Save mchaker/e0cf180db6849fa03696293b3fc8f485 to your computer and use it in GitHub Desktop.
stable-diffusion-links: useful optimizations
@mchaker
Copy link
Author

mchaker commented Sep 6, 2022

Maybe you want to add basujindal/stable-diffusion#122 I made a pull request to improve upon neonsecret's

Adding that to the list, thanks! :)

@ilikenwf
Copy link

ilikenwf commented Sep 7, 2022

Maybe you want to add basujindal/stable-diffusion#122 I made a pull request to improve upon neonsecret's

Do you think you could come up with a version of it that works with Doggettx's optimizations?

@ilikenwf
Copy link

ilikenwf commented Sep 7, 2022

This one is also interesting CompVis/stable-diffusion#142

@ilikenwf
Copy link

ilikenwf commented Sep 7, 2022

In addition, it may make sense with both @mchaker and the Doggettx mods to have some kind of memory threshold or image dimension size based on GPU VRAM be used to determine if "slow and steady" mode kicks in or not?

@y0himba
Copy link

y0himba commented Sep 7, 2022

I am new to using git.

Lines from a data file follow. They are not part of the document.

-- ==== Sys2Proof/Machine/Circuits.lean ====
section
/-!
DEFINITION. The commands of the circuit arbiter (chapters 1 and 2): configuration, the port's claims and releases, reads, the fade tick.
-/
namespace Sys2Proof.Machine

/-- The circuits `first` to `last`. -/
def spanOf (first last : Nat) : List Nat := List.range' first (last + 1 - first)

/-- The records of `count` circuits from `first` (R3, R19). -/
def State.circuitRecords (s : State) (first count : Nat) : List Circuit := (List.range' first count).filterMap (circuitAt s.circuits)

/-- Whether the record that would result in every circuit of a span passes R2's fourth check. -/
def State.spanAgrees (s : State) (first last : Nat) (f : CircuitFields) : Bool :=
  (spanOf first last).all fun n => (circuitAt s.circuits n).all fun c => (c.cfg.withFields f).limitsAgree

/-- One circuit of a configuration write (R2, R13 to R15). -/
def State.writeCircuit (s : State) (f : CircuitFields) (c : Circuit) : Circuit :=
  c.write (c.cfg.withFields f) s.mode s.asserted s.options.safeReleaseFade

/-- SET CIRCUIT CONFIG, after the STORE_BUSY check (R2). -/
def State.setCircuitConfig (first last : Nat) (f : CircuitFields) (s : State) : Carried :=
  if !(within 1 Config.circuits first && within 1 Config.circuits last && decide (first ≤ last)) then s.refuse .range
  else if !circuitFieldsInRange f then s.refuse .range
  else if !s.spanAgrees first last f then s.refuse .range
  else (s.forCircuits (spanOf first last) (s.writeCircuit f)).done []

/-- READ CIRCUIT CONFIG (R3). -/
def State.readCircuitConfig (first count : Nat) (s : State) : Carried :=
  if circuitWindow first count then s.done ((s.circuitRecords first count).flatMap fun c => configBytes c.cfg) else s.refuse .range

/-- READ CIRCUIT STATE (R19, R166). -/
def State.readCircuitState (first count : Nat) (s : State) : Carried :=
  if circuitWindow first count then s.done ((s.circuitRecords first count).flatMap circuitBytes) else s.refuse .range

/-- The claim a port request makes on a layer it may name: Local with no owner, Show with owner port (R17). -/
def portStake : Nat → Option Stake
  | 1 => some (.local' none)
  | 2 => some (.show' .port)
  | _ => none

/-- CLAIM LEVEL (R17). -/
def State.claimLevel (circuit layer level fade : Nat) (s : State) : Carried :=
  match portStake layer with
  | none => s.refuse .range
  | some w =>
    if within 1 Config.circuits circuit && within 0 1000 level && within 0 6000 fade then
      (s.onCircuit circuit (Circuit.claim w level fade)).done []
    else s.refuse .range

/-- RELEASE LAYER (R18). -/
def State.releaseLayer (circuit layer fade : Nat) (s : State) : Carried :=
  match portStake layer with
  | none => s.refuse .range
  | some w =>
    if within 1 Config.circuits circuit && within 0 6000 fade then (s.onCircuit circuit (Circuit.release w.layer fade)).done []
    else s.refuse .range

/-- SET_CIRCUIT_CONFIG (R2). -/
def execSetCircuitConfig (first last : Nat) (fields : CircuitFields) (s : State) : Answer :=
  .next (s.complete (.setCircuitConfig first last fields) (State.storedWrite (State.setCircuitConfig first last fields)))

/-- READ_CIRCUIT_CONFIG (R3). -/
def execReadCircuitConfig (first count : Nat) (s : State) : Answer :=
  .next (s.complete (.readCircuitConfig first count) (State.readCircuitConfig first count))

/-- CLAIM_LEVEL (R17). -/
def execClaimLevel (circuit layer level fade : Nat) (s : State) : Answer :=
  .next (s.complete (.claimLevel circuit layer level fade) (State.claimLevel circuit layer level fade))

/-- RELEASE_LAYER (R18). -/
def execReleaseLayer (circuit layer fade : Nat) (s : State) : Answer :=
  .next (s.complete (.releaseLayer circuit layer fade) (State.releaseLayer circuit layer fade))

/-- READ_CIRCUIT_STATE (R19). -/
def execReadCircuitState (first count : Nat) (s : State) : Answer :=
  .next (s.complete (.readCircuitState first count) (State.readCircuitState first count))

/-! ## The level engine -/

/-- FADE_TICK (R16). The tick runs through start-up too, where it finds nothing to move (R160). -/
def execFadeTick (s : State) : Answer := .next (s.whenRunning (State.mapCircuits Circuit.tick))

/-- FADE_COMPLETE: a Fading claim whose count has reached its duration becomes Steady at its target (R22; log 7). -/
def execFadeComplete (circuit : Nat) (layer : Layer) (s : State) : Answer :=
  .next (s.whenRunning (State.onCircuit circuit (Circuit.finish layer)))

/-- HANDOVER_END: a handover whose count has reached its duration is removed (R32; log 7). -/
def execHandoverEnd (circuit : Nat) (s : State) : Answer := .next (s.whenRunning (State.onCircuit circuit Circuit.endHandover))

end Sys2Proof.Machine
end

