-- ==== Sys2Proof/Machine/Dispatch.lean ====
section
/-!
DEFINITION. The one dispatch of the model: each command of the table to its meaning.
-/
namespace Sys2Proof.Machine

/-- A command's effect on everything but the queue. -/
def exec (i : Instr) (s : State) : Host.Outcome State Fault Refusal :=
  match i with
  | .powerOn => Sys2Proof.Machine.execPowerOn s
  | .resetPinLow => Sys2Proof.Machine.execResetPinLow s
  | .resetPinRelease => Sys2Proof.Machine.execResetPinRelease s
  | .inputSettlingEnd => Sys2Proof.Machine.execInputSettlingEnd s
  | .requestTransaction piece => Sys2Proof.Machine.execRequestTransaction piece s
  | .fetch piece => Sys2Proof.Machine.execFetch piece s
  | .readIdentity => Sys2Proof.Machine.execReadIdentity s
  | .readAttention => Sys2Proof.Machine.execReadAttention s
  | .clearAttention flags => Sys2Proof.Machine.execClearAttention flags s
  | .setAttentionMask mask => Sys2Proof.Machine.execSetAttentionMask mask s
  | .restart => Sys2Proof.Machine.execRestart s
  | .setCircuitConfig first last fields => Sys2Proof.Machine.execSetCircuitConfig first last fields s
  | .readCircuitConfig first count => Sys2Proof.Machine.execReadCircuitConfig first count s
  | .claimLevel circuit layer level fade => Sys2Proof.Machine.execClaimLevel circuit layer level fade s
  | .releaseLayer circuit layer fade => Sys2Proof.Machine.execReleaseLayer circuit layer fade s
  | .readCircuitState first count => Sys2Proof.Machine.execReadCircuitState first count s
  | .addBinding record => Sys2Proof.Machine.execAddBinding record s
  | .replaceBinding slot record => Sys2Proof.Machine.execReplaceBinding slot record s
  | .retireBinding slot => Sys2Proof.Machine.execRetireBinding slot s
  | .retireSource key => Sys2Proof.Machine.execRetireSource key s
  | .disable slot => Sys2Proof.Machine.execDisable slot s
  | .enable slot => Sys2Proof.Machine.execEnable slot s
  | .readBinding slot => Sys2Proof.Machine.execReadBinding slot s
  | .findBindings key kind => Sys2Proof.Machine.execFindBindings key kind s
  | .injectEvent key kind => Sys2Proof.Machine.execInjectEvent key kind s
  | .writeGroup group ranges => Sys2Proof.Machine.execWriteGroup group ranges s
  | .deleteGroup group => Sys2Proof.Machine.execDeleteGroup group s
  | .readGroup group first count => Sys2Proof.Machine.execReadGroup group first count s
  | .writeScene scene fade entries => Sys2Proof.Machine.execWriteScene scene fade entries s
  | .extendScene scene entries => Sys2Proof.Machine.execExtendScene scene entries s
  | .captureScene scene fade ranges => Sys2Proof.Machine.execCaptureScene scene fade ranges s
  | .deleteScene scene => Sys2Proof.Machine.execDeleteScene scene s
  | .readScene scene first count => Sys2Proof.Machine.execReadScene scene first count s
  | .setMode mode fade => Sys2Proof.Machine.execSetMode mode fade s
  | .readMode => Sys2Proof.Machine.execReadMode s
  | .setModeOptions fields => Sys2Proof.Machine.execSetModeOptions fields s
  | .setLineConfig line fields => Sys2Proof.Machine.execSetLineConfig line fields s
  | .enrolStation line address buttons indicators => Sys2Proof.Machine.execEnrolStation line address buttons indicators s
  | .unenrolStation line address => Sys2Proof.Machine.execUnenrolStation line address s
  | .readStation line address => Sys2Proof.Machine.execReadStation line address s
  | .readLine line => Sys2Proof.Machine.execReadLine line s
  | .censusStart line => Sys2Proof.Machine.execCensusStart line s
  | .censusRead line => Sys2Proof.Machine.execCensusRead line s
  | .setInputConfig input fields => Sys2Proof.Machine.execSetInputConfig input fields s
  | .readInput input => Sys2Proof.Machine.execReadInput input s
  | .stageEntry stage circuit entry => Sys2Proof.Machine.execStageEntry stage circuit entry s
  | .stageClear stage => Sys2Proof.Machine.execStageClear stage s
  | .setStageTrigger stage trigger => Sys2Proof.Machine.execSetStageTrigger stage trigger s
  | .standby stage => Sys2Proof.Machine.execStandby stage s
  | .unstandby stage => Sys2Proof.Machine.execUnstandby stage s
  | .go stage => Sys2Proof.Machine.execGo stage s
  | .readStage stage first count => Sys2Proof.Machine.execReadStage stage first count s
  | .setLinkConfig period => Sys2Proof.Machine.execSetLinkConfig period s
  | .readRackLink => Sys2Proof.Machine.execReadRackLink s
  | .save => Sys2Proof.Machine.execSave s
  | .eraseStore => Sys2Proof.Machine.execEraseStore s
  | .readStoreState => Sys2Proof.Machine.execReadStoreState s
  | .saveOperationEnd verified => Sys2Proof.Machine.execSaveOperationEnd verified s
  | .eraseOperationEnd => Sys2Proof.Machine.execEraseOperationEnd s
  | .fadeTick => Sys2Proof.Machine.execFadeTick s
  | .fadeComplete circuit layer => Sys2Proof.Machine.execFadeComplete circuit layer s
  | .handoverEnd circuit => Sys2Proof.Machine.execHandoverEnd circuit s
  | .nextExchange line => Sys2Proof.Machine.execNextExchange line s
  | .exchangeSent line => Sys2Proof.Machine.execExchangeSent line s
  | .collision line => Sys2Proof.Machine.execCollision line s
  | .reply line chars => Sys2Proof.Machine.execReply line chars s
  | .replyWindowEnd line => Sys2Proof.Machine.execReplyWindowEnd line s
  | .lineBreak line => Sys2Proof.Machine.execLineBreak line s
  | .faultRecovery line => Sys2Proof.Machine.execFaultRecovery line s
  | .acceptedClose input => Sys2Proof.Machine.execAcceptedClose input s
  | .holdTimeReached input => Sys2Proof.Machine.execHoldTimeReached input s
  | .stuckTimeReached input => Sys2Proof.Machine.execStuckTimeReached input s
  | .acceptedOpen input => Sys2Proof.Machine.execAcceptedOpen input s
  | .maintainedChange input closed => Sys2Proof.Machine.execMaintainedChange input closed s
  | .safeAssert input => Sys2Proof.Machine.execSafeAssert input s
  | .safeDeassert input => Sys2Proof.Machine.execSafeDeassert input s
  | .cueEvent line => Sys2Proof.Machine.execCueEvent line s
  | .frameStart => Sys2Proof.Machine.execFrameStart s
  | .frameEnd => Sys2Proof.Machine.execFrameEnd s
  | .contactSample pins order => Sys2Proof.Machine.execContactSample pins order s
  | .supplyLost => Sys2Proof.Machine.execSupplyLost s
  | .roundWaitEnd line => Sys2Proof.Machine.execRoundWaitEnd line s

end Sys2Proof.Machine
end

How do I implement the Doggettx optimizations or the basujindal?

@extesy
Copy link

extesy commented Sep 7, 2022

CompVis/stable-diffusion#177 worked very well for me

@mchaker
Copy link
Author

mchaker commented Sep 7, 2022

This one is also interesting CompVis/stable-diffusion#142

This seems to utilize CPU -- what stands out about it to you @ilikenwf ?

@mchaker
Copy link
Author

mchaker commented Sep 7, 2022

In addition, it may make sense with both @mchaker and the Doggettx mods to have some kind of memory threshold or image dimension size based on GPU VRAM be used to determine if "slow and steady" mode kicks in or not?

I think that is how the Doggettx optimizations work

I am new to using git. How do I implement the Doggettx optimizations or the basujindal?

For the Doggettx optimizations, replace files in your local copy of stable-diffusion with the files that were changed in the linked PR.

I've added some instructions above to clarify.

CompVis/stable-diffusion#177 worked very well for me

This looks exactly like the changes in item (2) in my list, except that they are in PR format. I will add that as an alternate link. Thank you.

@ryudrigo
Copy link

ryudrigo commented Sep 7, 2022

Maybe you want to add basujindal/stable-diffusion#122 I made a pull request to improve upon neonsecret's

Do you think you could come up with a version of it that works with Doggettx's optimizations?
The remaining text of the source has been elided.